* TASK ITEM: When you reach the line containing "let d := if r.old" in the records below, start copying exactly, and stop once you have copied the line containing "let (k, d) := slotGet f d".

* Data records:
______
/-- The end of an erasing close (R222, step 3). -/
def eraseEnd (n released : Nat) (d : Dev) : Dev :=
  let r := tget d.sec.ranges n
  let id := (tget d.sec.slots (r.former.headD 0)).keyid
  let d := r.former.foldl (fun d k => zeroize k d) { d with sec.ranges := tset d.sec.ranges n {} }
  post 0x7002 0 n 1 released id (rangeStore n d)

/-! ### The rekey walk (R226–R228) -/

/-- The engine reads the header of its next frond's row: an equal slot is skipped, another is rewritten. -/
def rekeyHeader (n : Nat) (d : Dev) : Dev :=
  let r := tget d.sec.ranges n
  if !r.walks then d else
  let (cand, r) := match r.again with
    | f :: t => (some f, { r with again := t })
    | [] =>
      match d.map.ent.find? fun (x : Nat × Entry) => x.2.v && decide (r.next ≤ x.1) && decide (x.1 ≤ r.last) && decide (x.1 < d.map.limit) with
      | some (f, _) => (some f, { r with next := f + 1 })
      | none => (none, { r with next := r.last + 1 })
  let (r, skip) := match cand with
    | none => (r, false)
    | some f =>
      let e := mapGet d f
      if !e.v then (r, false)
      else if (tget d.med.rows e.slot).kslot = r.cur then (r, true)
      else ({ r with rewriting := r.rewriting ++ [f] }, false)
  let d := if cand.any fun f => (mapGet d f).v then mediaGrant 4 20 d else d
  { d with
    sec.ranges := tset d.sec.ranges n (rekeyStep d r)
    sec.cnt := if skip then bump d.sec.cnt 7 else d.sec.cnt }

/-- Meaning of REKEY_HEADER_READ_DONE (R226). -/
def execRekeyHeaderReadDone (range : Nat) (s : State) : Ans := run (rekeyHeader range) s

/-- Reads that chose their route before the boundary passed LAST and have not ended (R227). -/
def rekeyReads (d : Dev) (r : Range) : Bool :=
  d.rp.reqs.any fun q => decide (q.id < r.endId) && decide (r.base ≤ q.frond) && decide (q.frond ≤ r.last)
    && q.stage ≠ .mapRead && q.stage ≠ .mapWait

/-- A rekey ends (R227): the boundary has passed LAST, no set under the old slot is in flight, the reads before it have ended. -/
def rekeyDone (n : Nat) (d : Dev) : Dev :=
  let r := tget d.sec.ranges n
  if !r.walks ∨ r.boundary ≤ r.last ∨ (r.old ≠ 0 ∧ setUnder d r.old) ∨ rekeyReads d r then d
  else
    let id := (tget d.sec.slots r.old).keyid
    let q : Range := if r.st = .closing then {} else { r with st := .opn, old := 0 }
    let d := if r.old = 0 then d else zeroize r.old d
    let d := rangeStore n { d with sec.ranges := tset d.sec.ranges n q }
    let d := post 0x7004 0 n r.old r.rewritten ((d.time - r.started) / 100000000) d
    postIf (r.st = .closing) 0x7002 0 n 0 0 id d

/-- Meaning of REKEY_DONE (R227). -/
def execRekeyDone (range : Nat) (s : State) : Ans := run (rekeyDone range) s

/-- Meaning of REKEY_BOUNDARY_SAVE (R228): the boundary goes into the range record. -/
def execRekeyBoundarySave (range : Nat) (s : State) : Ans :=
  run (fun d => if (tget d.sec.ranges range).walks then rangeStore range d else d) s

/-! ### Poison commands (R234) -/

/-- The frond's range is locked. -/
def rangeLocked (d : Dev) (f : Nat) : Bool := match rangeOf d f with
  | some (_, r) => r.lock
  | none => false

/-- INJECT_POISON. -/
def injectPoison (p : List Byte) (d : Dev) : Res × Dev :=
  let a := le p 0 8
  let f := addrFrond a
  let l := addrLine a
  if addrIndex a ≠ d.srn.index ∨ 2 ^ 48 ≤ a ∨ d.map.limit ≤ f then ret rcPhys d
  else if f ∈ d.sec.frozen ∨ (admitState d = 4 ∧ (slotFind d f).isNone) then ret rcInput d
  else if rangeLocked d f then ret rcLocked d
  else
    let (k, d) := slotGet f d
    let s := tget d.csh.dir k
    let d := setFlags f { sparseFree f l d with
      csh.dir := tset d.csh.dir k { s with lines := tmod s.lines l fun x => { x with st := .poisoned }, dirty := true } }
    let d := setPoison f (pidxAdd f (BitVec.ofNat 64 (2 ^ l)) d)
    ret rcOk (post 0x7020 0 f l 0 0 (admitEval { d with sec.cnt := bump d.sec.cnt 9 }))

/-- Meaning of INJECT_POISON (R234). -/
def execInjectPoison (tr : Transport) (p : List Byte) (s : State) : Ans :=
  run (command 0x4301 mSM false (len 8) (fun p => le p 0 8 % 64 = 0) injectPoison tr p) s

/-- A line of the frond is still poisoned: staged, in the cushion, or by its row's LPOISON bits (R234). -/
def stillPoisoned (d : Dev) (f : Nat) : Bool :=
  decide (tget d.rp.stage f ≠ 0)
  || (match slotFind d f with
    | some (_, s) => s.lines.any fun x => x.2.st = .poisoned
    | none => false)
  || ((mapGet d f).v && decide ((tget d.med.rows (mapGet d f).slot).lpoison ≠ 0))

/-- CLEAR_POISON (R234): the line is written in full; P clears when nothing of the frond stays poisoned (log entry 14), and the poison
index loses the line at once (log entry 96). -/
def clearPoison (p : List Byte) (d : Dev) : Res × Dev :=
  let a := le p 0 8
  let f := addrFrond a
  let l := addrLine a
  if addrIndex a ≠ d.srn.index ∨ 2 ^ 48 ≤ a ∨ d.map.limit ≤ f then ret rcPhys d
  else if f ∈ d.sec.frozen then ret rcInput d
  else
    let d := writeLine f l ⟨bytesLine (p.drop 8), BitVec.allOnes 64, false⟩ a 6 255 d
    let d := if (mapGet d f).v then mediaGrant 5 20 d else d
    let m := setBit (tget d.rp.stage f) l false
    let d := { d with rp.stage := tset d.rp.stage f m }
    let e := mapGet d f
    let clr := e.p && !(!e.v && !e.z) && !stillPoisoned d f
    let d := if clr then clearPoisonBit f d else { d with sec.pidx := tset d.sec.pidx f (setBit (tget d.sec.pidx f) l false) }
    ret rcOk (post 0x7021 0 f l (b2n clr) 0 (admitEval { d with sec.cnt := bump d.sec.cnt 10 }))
______
* YOUR SOLUTION:
    let d := if r.old = 0 then d else zeroize r.old d
    let d := rangeStore n { d with sec.ranges := tset d.sec.ranges n q }
    let d := post 0x7004 0 n r.old r.rewritten ((d.time - r.started) / 100000000) d
    postIf (r.st = .closing) 0x7002 0 n 0 0 id d

/-- Meaning of REKEY_DONE (R227). -/
def execRekeyDone (range : Nat) (s : State) : Ans := run (rekeyDone range) s

/-- Meaning of REKEY_BOUNDARY_SAVE (R228): the boundary goes into the range record. -/
def execRekeyBoundarySave (range : Nat) (s : State) : Ans :=
  run (fun d => if (tget d.sec.ranges range).walks then rangeStore range d else d) s

/-! ### Poison commands (R234) -/

/-- The frond's range is locked. -/
def rangeLocked (d : Dev) (f : Nat) : Bool := match rangeOf d f with
  | some (_, r) => r.lock
  | none => false

/-- INJECT_POISON. -/
def injectPoison (p : List Byte) (d : Dev) : Res × Dev :=
  let a := le p 0 8
  let f := addrFrond a
  let l := addrLine a
  if addrIndex a ≠ d.srn.index ∨ 2 ^ 48 ≤ a ∨ d.map.limit ≤ f then ret rcPhys d
  else if f ∈ d.sec.frozen ∨ (admitState d = 4 ∧ (slotFind d f).isNone) then ret rcInput d
  else if rangeLocked d f then ret rcLocked d
  else
    let (k, d) := slotGet f d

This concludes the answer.